## WHAT THE TASK REQUIRES
Report only the number of lines in the records that contain the word "manual".

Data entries
···

-- ==== Sys2Proof/Machine/State.lean ====
section
/-!
DEFINITION. The state of the hub: every register of the manual's tables in three sparse register files (fields that differ from
their reset value are listed), the blocks' own state that no register shows, and the queue of waiting commands.
Where the manual is open: DESIGN CHOICE, log entries 1, 2, 3, 30 and 50.
-/
namespace Sys2Proof.Machine

/-- The place of a register field: page number, offset in the page, lowest bit. -/
structure Key where
  page : Nat
  off : Nat
  lo : Nat
deriving DecidableEq, Repr

/-- A register file: the fields that differ from their reset values, in rising order of place. -/
abbrev RegFile := List (Key × Nat)

/-! ### What the hub sends out -/

/-- What a serial controller puts on its lines: a UART character as the levels of its start bit, data bits and parity bit in line order with the
length of its stop in half bits, a break of so many bit times, the level of a wake-up request, an SPI word as its levels in line order with
CPHA, or an I²C entry or slave byte. -/
inductive SerialOut where
  | char (levels : List Bool) (stop : Nat)
  | brk (bits : Nat)
  | wake (level : Bool)
  | word (cpha : Bool) (levels : List Bool)
  | bus (e : Nat)
deriving DecidableEq, Repr

/-- What a command makes the hub send out or drive (the model's own record of it). -/
inductive Out where
  /-- The completion of a register write: accepted or an error response (R32, R41). -/
  | resp (req : Req) (ok : Bool)
  /-- The data a read answers. -/
  | data (req : Req) (v : Nat)
  /-- A frame sent on a ring port, with its check (R127). -/
  | frame (port : Nat) (f : Frame) (c : Check)
  /-- A fragment of a Bulk frame sent on a ring port: its start delimiter, its header and payload bytes, and its check (R128). -/
  | fragment (port sd : Nat) (bytes : List Byte) (check : Nat)
  /-- A frame handed to the block that its type names, with its port of arrival (R152). -/
  | deliver (port : Nat) (f : Frame)
  /-- PWR_EN driven high or low (R100, R102). -/
  | pwrEn (b : Bool)
  /-- The outcome of an access that its requester waits for: a write or a read, its status under R261 and the data read. -/
  | done (o : Origin) (write : Bool) (status : Nat) (bytes : List Byte)
  /-- A frame whose sending begins on the local Ethernet port, from its destination address through its FCS (R446). -/
  | ether (bytes : List Byte)
  /-- An mPacket with a fragment of a Bulk frame on that port: its bytes, and whether they are the frame's first and last (R449). -/
  | mfragment (bytes : List Byte) (first last : Bool)
  /-- A write by DMA into host memory (R473, R476). -/
  | hostWrite (addr : Nat) (bytes : List Byte)
  /-- What the QSPI slave drives behind its wait bytes: the marker, the STATUS byte and the data, 0x00 in their place after an error (R470). -/
  | qspi (bytes : List Byte)
  /-- An MSI-X message sent (R478). -/
  | msix (vector : Nat)
  /-- What a serial controller begins to put on its lines. -/
  | serial (page : Nat) (x : SerialOut)
  /-- A Prism engine has shifted out the bits of a SHIFTO (R409). -/
  | shifted (engine v : Nat)
  /-- A CAN frame whose transmission begins on a controller (R434). -/
  | can (unit : Nat) (f : CanFrame)
  /-- A received Ethernet frame dispatched to the control path (1) or the Steward (2 for PTP, 3), with its receive stamp in eighths of a tick and
  the stamp's fall-back flag (R451, R456). -/
  | dispatch (row : Nat) (bytes : List Byte) (stamp : Nat) (fb : Bool)
  /-- An mPacket sent: a verify or a respond (R449). -/
  | mpacket (respond : Bool)
  /-- A management frame that starts on MDIO: the register's value (R461). -/
  | mdio (v : Nat)
  /-- The wake pattern's sending begins (R459). -/
  | wakePattern
  /-- A completion of a PCI Express configuration read, with its byte (R464). -/
  | config (off v : Nat)
  /-- The status word that a coprocessor instruction puts into rd (R549). -/
  | core (annex : Bool) (rd v : Nat)
  /-- The return of an ECALL: a0 and a1 (R540). -/
  | ecall (rc len : Nat)
deriving DecidableEq, Repr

···

## ANSWER FOR THE TASK
2